The weeks that follow in Seijuurou’s room aren’t so bad, Tetsuya thinks. He’s gotten back to painting, or at least a ghost of what it used to be, and he lets Seijuurou look at the stars that way.  

( _Is it enough?_ Tetsuya doesn’t know, doesn’t  _ask_ , and Seijuurou doesn’t answer.)

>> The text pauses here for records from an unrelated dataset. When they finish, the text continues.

/-- Bytes of a snapshot record, its trailer included (R215–R216). -/
def JobImage.snapSize (im : JobImage) : Nat :=
  match im.placedChunks.getLast? with
  | some (c, o) => o + c.size + 64
  | none => 320

/-! ## Contents -/

/-- Rows with their data, then one sideband pair for each (R217). -/
def MemBlk.rowChunk (m : MemBlk) (rows : List Nat) : List Byte :=
  (rows.flatMap fun r => m.bytes r 512) ++ rows.flatMap fun r => [m.tag r, if m.poisoned r then 1 else 0]

def MemBlk.putRows (m : MemBlk) (rows : List Nat) (l : List Byte) : MemBlk :=
  (List.zip (List.range rows.length) rows).foldl (fun m p =>
    m.writeRow p.2 0xFFFF (rowOf (slice l (512 * p.1) 512)) (l.getD (512 * rows.length + 2 * p.1) 0)
      ((l.getD (512 * rows.length + 2 * p.1 + 1) 0).getLsbD 0)) m

def lanternRows (n : LnId) : List Nat := (List.range 8192).map (weightRow n.1) ++ (List.range 16384).map (actRow n.1) ++ (List.range 8192).map (psumRow n.1)
def wickRows (w : WkId) : List Nat := (List.range 4096).map (vecRow w.1)
def JobImage.mapRows (im : JobImage) : List Nat := im.mapRegions.flatMap fun g => (List.range g.rows).map fun r => mapRow (g.firstRow + r)

/-- Parameter memory: the foreground places, then the shadow places (R200). -/
def Lantern.paramBytes (l : Lantern) : List Byte := padTo 65536 ((l.params ++ l.paramsSh).flatMap fun p => p.2.bytes)

def Lantern.putParams (l : Lantern) (im : JobImage) (lg : Nat) (b : List Byte) : Lantern :=
  let cs := chansOf im lg
  let sh := cs.filter (covered im)
  { l with
    params := (List.zip (List.range cs.length) cs).map fun p => (p.2, payloadChan b p.1)
    paramsSh := (List.zip (List.range sh.length) sh).map fun p => (p.2, payloadChan b (cs.length + p.1)) }

def s64 (v : BitVec 56) : List Byte := leBytes 8 (v.signExtend 64).toNat

/-- The value set by VSETL as a u64 (R297). -/
def Thread.vsetl (t : Thread) : Nat := t.vl % 0x2000 + 0x10000 * t.sew.1 + 0x40000 * t.grp.1

/-- One thread of chunk 0x0004 (R218, R224, R297). -/
def Thread.bytes (t : Thread) : List Byte :=
  leBytes 8 t.pc.toNat ++ ((t.g.toList.drop 1).flatMap fun x => leBytes 8 x.toNat) ++ (t.shadowG.toList.flatMap fun x => leBytes 8 x.toNat) ++
  padTo 256 (t.stack.reverse.flatMap fun a => leBytes 8 a.toNat) ++
  [BitVec.ofNat 8 t.stack.length, if t.alt then 1 else 0,
   BitVec.ofNat 8 ((match t.run with | .halted => 0 | .running => 1 | .faulted => 2 | .waiting => 3) + (if t.poison then 4 else 0) +
     (if t.ie then 8 else 0)), 0, 0, 0, 0, 0] ++
  leBytes 8 t.vsetl ++ leBytes 8 t.vfidx ++ List.replicate 360 0 ++
  (t.m.toList.flatMap rowBytes) ++ t.v.toList.flatMap rowBytes

/-- A recorded thread; CP_IE has its reset value after RESUME (R224, R250). -/
def threadOf (t : Thread) (b : List Byte) : Thread :=
  let st := fld b 0x282 1
  { t with
    pc := BitVec.ofNat 18 (fld b 0 8), g := Vector.ofFn fun i => if i.1 = 0 then 0 else BitVec.ofNat 64 (fld b (8 * i.1) 8)
    shadowG := Vector.ofFn fun i => BitVec.ofNat 64 (fld b (0x100 + 8 * i.1) 8)
    stack := ((List.range (min 32 (fld b 0x280 1))).map fun i => BitVec.ofNat 18 (fld b (0x180 + 8 * i) 8)).reverse
    alt := bit (fld b 0x281 1) 0, run := [RunState.halted, .running, .faulted, .waiting].getD (st % 4) .halted, poison := bit st 2, ie := false
    vl := bits (fld b 0x288 8) 12 0, sew := Fin.ofNat 4 (bits (fld b 0x288 8) 17 16), grp := Fin.ofNat 4 (bits (fld b 0x288 8) 19 18)
    vfidx := fld b 0x290 8
    m := Vector.ofFn fun i => rowOf (slice b (0x400 + 512 * i.1) 512), v := Vector.ofFn fun i => rowOf (slice b (0x1400 + 512 * i.1) 512)
    buf := [], coming := [], victim := .none, rcw := none, started := none, inst := none, vloads := [] }

/-- Chunk 0x0004 of a Wick (R218, R322). -/
def Wick.bytes (w : Wick) : List Byte :=
  (w.threads.toList.flatMap Thread.bytes) ++ (w.taper.acc.toList.flatMap s64) ++ (w.threads.toList.flatMap fun t => t.accSh.toList.flatMap s64) ++
  (w.taper.tcb.toList.flatMap (leBytes 4)) ++ w.taper.tcl.toList.flatMap (leBytes 4)

def recAcc (b : List Byte) (o : Nat) : BitVec 56 := BitVec.ofNat 56 (fld b o 8)

/-- The control page, OVF, SAT, TSIG and the circular buffers at their reset values (R224, R308, R322; log 82); threads and accumulators as
recorded. -/
def Wick.put (w : Wick) (b : List Byte) : Wick :=
  let w := w.controlReset
  { w with
    threads := Vector.ofFn fun t =>
      { threadOf w.threads[t] (slice b (0x5400 * t.1) 0x5400) with accSh := Vector.ofFn fun i => recAcc b (0x15400 + 1024 * t.1 + 8 * i.1) }
    taper := { w.taper with
      acc := Vector.ofFn fun i => recAcc b (0x15000 + 8 * i.1), tcb := Vector.replicate 8 0, tcl := Vector.replicate 8 65536, loader := none }
    swapped := [], sb := [], pair := none }

/-! ## DMA engines (R346) -/

def DmaDesc.bytes (d : DmaDesc) : List Byte :=
  leBytes 8 d.src ++ leBytes 8 d.dst ++ leBytes 4 (sdet 4 d.srcBStride) ++ leBytes 4 (sdet 4 d.srcLStride) ++ leBytes 4 (sdet 4 d.dstBStride) ++
  leBytes 4 (sdet 4 d.dstLStride) ++ leBytes 2 d.srcBeats ++ leBytes 2 d.srcLines ++ leBytes 2 d.dstBeats ++ leBytes 2 d.dstLines ++
  leBytes 1 d.srcW ++ leBytes 1 d.dstW ++ leBytes 1 d.ctrl ++ leBytes 1 d.share ++ leBytes 1 d.retry ++ leBytes 1 d.tagMode ++ leBytes 1 d.tag ++
  leBytes 1 d.waitEn ++ leBytes 4 d.wait ++ leBytes 4 d.tagRow0 ++ leBytes 4 d.tagPStride ++ leBytes 1 d.tagRows ++ leBytes 3 0

def Chan.bytes (c : Chan) : List Byte :=
  let beat (n per : Nat) : List Byte := leBytes 4 (n % (per + 1)) ++ leBytes 4 (n / (per + 1))
  c.cur.bytes ++ leBytes 4 c.list ++ leBytes 4 c.descIx ++ beat c.srcDone c.cur.srcBeats ++ beat c.dstDone c.cur.dstBeats ++
  leBytes 1 (match c.state with | .idle => 0 | .running => 1 | .halted => 2) ++ leBytes 1 c.hold.length ++ leBytes 1 c.retries ++ [0] ++
  leBytes 2 c.pace ++ List.replicate 34 0 ++ padTo 128 (c.hold.map fun x => x.1)

/-- The engine at M-cycle m, after M-cycles in which no channel was eligible: accumulators have grown, and the slice is lost (R333, R339). -/
def Engine.settled (e : Engine) (m : Nat) : Engine :=
  if e.mcyc < m then { e with
    mcyc := m, owner := none, slice := 0
    ch := e.ch.map fun c => if c.paced then { c with pace := c.paceAfter (m - e.mcyc) } else c } else e

def Engine.bytes (e : Engine) : List Byte :=
  let o (x : Option (Fin 32)) : Nat := match x with | some c => c.1 | none => 0xFF
  (e.ch.toList.flatMap Chan.bytes) ++
  padTo 64 (leBytes 1 (o e.owner) ++ leBytes 1 e.slice ++ leBytes 1 e.lastHigh ++ leBytes 1 e.lastLow ++ leBytes 1 (o e.preempted))

/-- The recorded channel: read-ahead blocks are read again, and the register is empty at a snapshot point (R344, R346). -/
def chanOf (c : Chan) (b : List Byte) : Chan :=
  let d := (dmaRec (slice b 0 64)).getD DmaDesc.zero
  { Chan.reset with
    cur := d, list := fld b 0x40 4, descIx := fld b 0x44 4, srcDone := fld b 0x48 4 + (d.srcBeats + 1) * fld b 0x4C 4
    dstDone := fld b 0x50 4 + (d.dstBeats + 1) * fld b 0x54 4, state := [ChState.idle, .running, .halted].getD (fld b 0x58 1) .idle
    asked := fld b 0x48 4 + (d.srcBeats + 1) * fld b 0x4C 4, retries := fld b 0x5A 1, pace := fld b 0x5C 2, hold := (slice b 0x80 (fld b 0x59 1)).map fun x => (x, 0, false), errAddr := c.errAddr }

def Engine.put (e : Engine) (b : List Byte) : Engine :=
  let o (k : Nat) : Option (Fin 32) := toFin? 32 (fld b (0x2000 + k) 1)
  { e with
    ch := Vector.ofFn fun c => chanOf e.ch[c] (Sys2Proof.Machine.slice b (256 * c.1) 256), owner := o 0, slice := fld b 0x2001 1, lastHigh := fld b 0x2002 1
    lastLow := fld b 0x2003 1, preempted := o 4 }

During the brief time that Seijuurou has his eyes open, Tetsuya can see they look filmy and opaque.

( _clouded glass_ )

Seijuurou sits through several weeks of being in his room and the hallway before getting antsy. “Take me outside.”

“I can’t,” Tetsuya says. “Doctor’s orders.”

Seijuurou struggles to sit up in bed, keeping his eyes closed. The blanket’s thrown over his shoulders. “ _Please_ ,” Seijuurou says, and Tetsuya hesitates.

.

.

Once they’re outside, Seijuurou cuts right to the chase: “I actually liked it a lot. Your painting.” He chews on his bottom lip, unable to tear his gaze away from the stars above him. Tetsuya thinks they’re much brighter than usual, and it shows in Seijuurou, too. “Of me. For me.”

“Thank you,” Tetsuya says.

Seijuurou points out another constellation. “That one is the Kraken. See the arms?”

“Really?”

“No,” Seijuurou admits. “I just made that one up.”

Tetsuya hates himself for laughing, and hates Seijuurou even more for making him.

Seijuurou is nearly asleep in his wheelchair when he says, “Do you think I’ll dance again?”

This time, Tetsuya doesn’t hesitate. “Of course.”

Seijuurou falls completely asleep before answering, and Tetsuya doesn’t get the chance to hear what his actual answer is, but he’s certain it’ll be something like a laugh.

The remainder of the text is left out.